Here is a listing of accounting professors that are using blogs or in some cases, have used blogs. The ten current bloggers differ greatly from each other. However, they all have something in common: They have something to say that can no longer be bottled up. I recommend that you bookmark them all.
- The Accounting Onion (USA) – retired Thunderbird professor Tom Selling.
- Andy’s Teaching and Learning Blog (USA) – tenured instructor and department chair at Edmonds Community College.
- The AGA Weblog (USA)- Willamette assistant professor Kenneth Smith has written a blog since March, 2008, for the Association of Government Accountants.
- Bob Jensen blogs (USA) – retired Trinity University professor. Prolific contributor to AECM. His most relevant blog is Tidbits.
- Prem Sikka (UK)- Accounting professor at University of Essex blogs at The Guardian (London newspaper)
- Professor Elam (USA)- University of North Texas at Dallas professor Dennis Elam blogs on every day events from the world of business, linking them to the classroom.
- Professor Gerald Trites (CAN)- (FCA, CA*IT/CISA) is a Professor of Accounting and Information Systems at St. Francis Xavier University in Nova Scotia. He was the first Director of the Gerald Schwartz School of Business Administration and has served as Chair of the Department of Information Systems. Maintains Canada XBRL Blog.
- Really Engaging Accounting (USA)- Central Florida accounting professor Steve Hornik.
- The Summa (USA)- commentary on Financial Reporting and related matters by David Albrecht.
- Tick Marks (USA)- an Austin Peay tax accounting professor, Dan Meyer, that has blogged continuously since 2005. When blogging about accounting, his posts focus on tax (surprise, surprise, surprise) and personal finance. He also blogs about accounting students.
Here is a review by accounting students who blog
- CPA Pledge: Accounting student Jim Chapman chronicles his experience at Central Connecticut University. Is currently centered around studying for the CPA exam.

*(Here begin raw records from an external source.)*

-- ==== Sys2Proof/Certificates/Slice0/Obligations.lean ====
section
/-! DEFINITION. The statements about the block. A command that comes at an instant `t` first moves TD0 to it: `s.advance t` is the
machine at that instant (log entry 1, DESIGN CHOICE; TimeAdvances says what it is). A command whose condition does not hold changes
nothing but the time (log entry 2, DESIGN CHOICE). -/

open Sys2Proof Sys2Proof.Machine

/-- A step takes the command at the front of the queue and carries it out on the state with the queue's rest. The queue is the
model's own form of the world outside; no rule of the spec names it (log entry 1). -/
def Obligations.StepRunsTheFrontCommand : Prop :=
  ∀ (c : Instr) (r : List Instr) (s : State), s.pending = c :: r → step s = exec c { s with pending := r }

/-- On an empty queue the block idles (log entry 1, DESIGN CHOICE). No command changes the queue of the commands that wait (log
entry 1). -/
def Obligations.QueueIsTheWorldOutside : Prop :=
  (∀ s : State, s.pending = [] → step s = .next s) ∧
  (∀ (c : Instr) (s t : State), exec c s = .next t → t.pending = s.pending)

/-- The invariant holds at reset. -/
def Obligations.InvariantAtReset : Prop :=
 State.Inv State.reset

/-- Every step keeps the invariant: the memories keep their canonical form (the model's own form of the memories of spec/14),
the response FIFO of the Carnelian window holds at most 8 entries (R600), and at most 16 requests wait for the transfer of their
response (R51). -/
def Obligations.StepKeepsTheInvariant : Prop :=
 ∀ s t : State, s.Inv → step s = .next t → t.Inv

/-- R20, R22, R24: a permitted register write sets the fields that may be written and nothing else: HP_XF_CFG, BT_LOAD_LO,
SN_CFG, MEM_CFG and, in a lane's own block, a reserved offset; in BT_STAT it clears the flags that it writes 1 to, but for those
that the hardware sets in the same access, which the requester marks, and for WRAP in the ns of TD0 in which it was set. R496:
in the ns of the write the hardware of Spinel still acts by the old SN_CFG. A register write that a cause of R57 refuses does
nothing but what R528 and R342 count: every command that is a register write of a requester, at its own address. A command that
does not apply changes nothing: log entry 2. Readings and choices behind it: log entry 6. -/
def Obligations.RegisterWrites : Prop :=
  (∀ (s : State) (r : Req) (v : W32),
    (s.refusal r true 0x10028 4 v.toNat = none →
      exec (.registerWrite r 0x10028 v) s = .next { s with xf := { s.xf with cfg := v &&& 0x000FFF0F } }) ∧
    (s.refusal r true 0xA0018 4 v.toNat = none →
      exec (.registerWrite r 0xA0018 v) s =
        .next { s with beryl := { s.beryl with load := hi32 s.beryl.load ++ v } }) ∧
    (s.refusal r true 0xA0014 4 v.toNat = none →
      exec (.registerWrite r 0xA0014 v) s = .next { s with beryl := { s.beryl with
        wrap := s.beryl.wrap && !(v.getLsbD 9 && !r.hw.getLsbD 9 && !(s.beryl.atWrap && s.ticking))
        lost := s.beryl.lost && !(v.getLsbD 8 && !r.hw.getLsbD 8) } }) ∧
    (s.refusal r true 0xC0000 4 v.toNat = none →
      ∃ w, let z := { s with sn := { s.sn with cfg := v &&& 0x70F, was := w } }
        exec (.registerWrite r 0xC0000 v) s = .next z ∧ (s.ticking = true → z.snHw.cfg = s.snHw.cfg)) ∧
    (s.refusal r true 0x60000 4 v.toNat = none →
      exec (.registerWrite r 0x60000 v) s = .next { s with mem := { s.mem with cfg := v &&& 0xFF00000F } }) ∧
    (s.refusal r true 0x10003C 4 v.toNat = none → exec (.registerWrite r 0x10003C v) s = .next s)) ∧
  (∀ (s : State) (r : Req) (c : Cause),
    (∀ (a : BitVec 26) (v : W32), memWindow a.toNat = false → s.refusal r true a.toNat 4 v.toNat = some c →
      exec (.registerWrite r a v) s = .next (s.refused true a.toNat c)) ∧
    (∀ (ch : Fin 256), s.refusal r true (0x1C0000 + 0x40 * ch.val) 4 0x01 = some c →
      exec (.chStart r ch) s = .next (s.refused true (0x1C0000 + 0x40 * ch.val) c)) ∧
    (∀ (k : Fin 32) (v : W32), s.refusal r true (0x200200 + 4 * k.val) 4 v.toNat = some c →
      exec (.stimulusWrite r k v) s = .next (s.refused true (0x200200 + 4 * k.val) c)) ∧
    (∀ v : W32, s.refusal r true 0x30008 4 v.toNat = some c →
      exec (.lifecycleRequest r v) s = .next (s.refused true 0x30008 c)) ∧
    (∀ (i : Fin 64) (v : W32), s.refusal r true (0x40000 + 4 * i.val) 4 v.toNat = some c →
      exec (.bbWrite r i v) s = .next (s.refused true (0x40000 + 4 * i.val) c)) ∧
    (∀ (w : Fin 16384) (v : W32), s.refusal r true (0x1A0000 + 4 * w.val) 4 v.toNat = some c →
      exec (.csWordWrite r w v) s = .next (s.refused true (0x1A0000 + 4 * w.val) c)) ∧
    (∀ a : Nat, s.refused true a c =
      if c = .guard then { s with power := { s.power with
        guardCnt := if s.power.guardCnt = 0xFFFF then 0xFFFF else s.power.guardCnt + 1 } }
      else if c = .disabled ∧ csOffset a = true then { s with cs := { s.cs with wrErr := true } }
      else s))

- NJSCPA Exam Cram Blog: Recent College of New Jersey grad Priscilla Jenkins, has blogged since July, 2007, about studying for the CPA exam. Is sponsored by New Jersey Society of CPAs.
Dormant academic blogs
- Dr. Del’s Accounting Information Systems and Security Research Blog – Del DeVries is now at Belmont U. Maintained this blog from 2003-2007, then switched to wiki
- Del DeVries – AIS, Business Process, IT Security, & Strategic IT (USA) Del DeVries, now at Belmont U. Now prefers to post notes on his wiki.
- McClelland (USA)- Purdue graduate accounting professor Malcolm McClelland blogged briefly fromAugust, 2006 through September, 2006. His posts revolved around a research paper.
- Professor. A on Accounting – retired academic Walter Antoniotti created blog for accounting students in March, 2008. Only one post.